Разве не слышим мы на каждом шагу, как талантливые художники, используя весь авторитет, приобретенный ими благодаря знаниям и успеху, пылко и страстно спорят с другими мастерами, не менее известными и не менее авторитетно выражающими свое презрение к тем, кто обладает чуждой для них манерой письма?

И между тем все эти противоположные мнения по всем правилам логики обосновываются и защищаются образованными, компетентными людьми, действующими во имя твердо установленных, но противоположных принципов, которые каждая сторона считает неопровержимыми.

Но если никто не может судить о живописи, скажут мне, что же вы-то собираетесь делать в Салоне?

Я иду туда как простой человек, как обыкновенный буржуа смотреть картинки, только картинки. Смешавшись с публикой, я буду ходить по залам, буду смотреть не только на стены, но и на соседей, послушаю, что они говорят, и потом перескажу вам. Я передам все их мысли, быть может, анекдотические, но не буду говорить ни о красках, ни о рисунке, памятуя пословицу: на вкус и цвет товарища нет.

Предоставим знатокам спорить о манере каждого художника и его профессиональном мастерстве, о тенденциях и способах их осуществления, о том, чем отличается свет на открытом воздухе от света в мастерской, о требованиях перспективы, о расположении теней, о том, как влияют соседние фигуры друг на друга, и т. д., и т. д.

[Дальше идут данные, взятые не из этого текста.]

-- ==== Sys2Proof/Tests/Slice0.lean ====
section
/-!
SUPPORT. Tests: well-formedness, decoding, one or two vectors per instruction, and a witness for every statement with
hypotheses. Expected values are the spec's own: "V<n>" and "S<n>" are vectors of 95_test_vectors.md, the others name their
rule or table.
-/

namespace Sys2Proof.Tests

open Sys2Proof Sys2Proof.Machine

/-- A machine with two ports, a 48-byte input buffer and the default layout. -/
def small : State :=
  { reg := Registry.contents, params := { inMax := 48, lenW := 6, tmfBit7 := false, layout := Layout.spec },
    inReset := false, ports := [{}, {}], pending := [], active := 0 }

/-- The response that one step gives a request on port 0 of the small machine, if it gives one. -/
def answer (q : Request) : Option Response :=
  match step { small with pending := [⟨0, q⟩] } with
  | .next t => (t.ports.head?).bind (·.response)
  | .fault _ => none
  | .refused _ => none

/-- Why one step refuses a request on port 0 of the small machine, if it does. -/
def refusal (q : Request) : Option Refusal :=
  match step { small with pending := [⟨0, q⟩] } with
  | .next _ => none
  | .fault _ => none
  | .refused r => some r

/-- The input pattern of part 2.7 of 95_test_vectors.md: byte i holds i, but for bytes 0 and 1. -/
def pattern (b0 b1 : Byte) : Header48 :=
  Bytes.tabulate 48 fun k => if k = 0 then b0 else if k = 1 then b1 else BitVec.ofNat 8 k

/-- A header whose bytes after the first two are 0. -/
def flagsOnly (b0 b1 : Byte) : Header48 :=
  ((Bytes.zero 48).put 0 b0).put 1 b1

/-- DECODE of a header. -/
def asked (b : Header48) : Request := { cmd := 0b000, len := 48, inp := b }

/-- ENCODE of a header. -/
def sent (h : Header 32) : Request := { cmd := 0b001, hdr := h }

/-- The common fields of the vectors V1 to V18. -/
def commonV (w : Nat) : Common w :=
  { retry := false, immediate := true, ahsLength := 0x04, dataLength := BitVec.ofNat w 0x50607, itt := 0x10111213 }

Будем глядеть на картины и на тех, кто их написал; иначе говоря, попытаемся найти причины, заставившие художников выбрать тот или иной сюжет. Исследуя и развлекаясь, заглянем в их души, чтобы разгадать их намерения, мысли и чувства, чтобы узнать умело рассчитанные способы, которые они применяют с целью взволновать людей, простых людей, подобных нам. О, мы увидим восточных женщин, каких ее видывали и султаны, галльских и франкских воинов с длинными усами цвета мочалы, с грозным взором, гордых и внушающих страх; увидим трогательные или ужасные сцены, увидим жесты, полные такой выразительности, такие красноречивые, что ребенок остановится и воскликнет:

— Смотри-ка, папа, этот дядя сердится!

Или:

— О, мама, эта тетя очень больна!

Словом, мы столкнемся со всей той литературщиной, приемлемой или нет, которою художники под давлением публики и критики вынуждены заполнять свои полотна.

О, если бы вы знали, как противно бывает порою глядеть на все эти картины, которые должны говорить то уму, то сердцу, которые будят нежные, драматические или патриотические чувства, картины душещипательные и романтические, исторические и нескромные, взятые из дневника происшествий, из судебной практики, из семейной жизни, — на все эти картины, которые и повествуют, и декламируют, и учат, и морализируют, а то и развращают!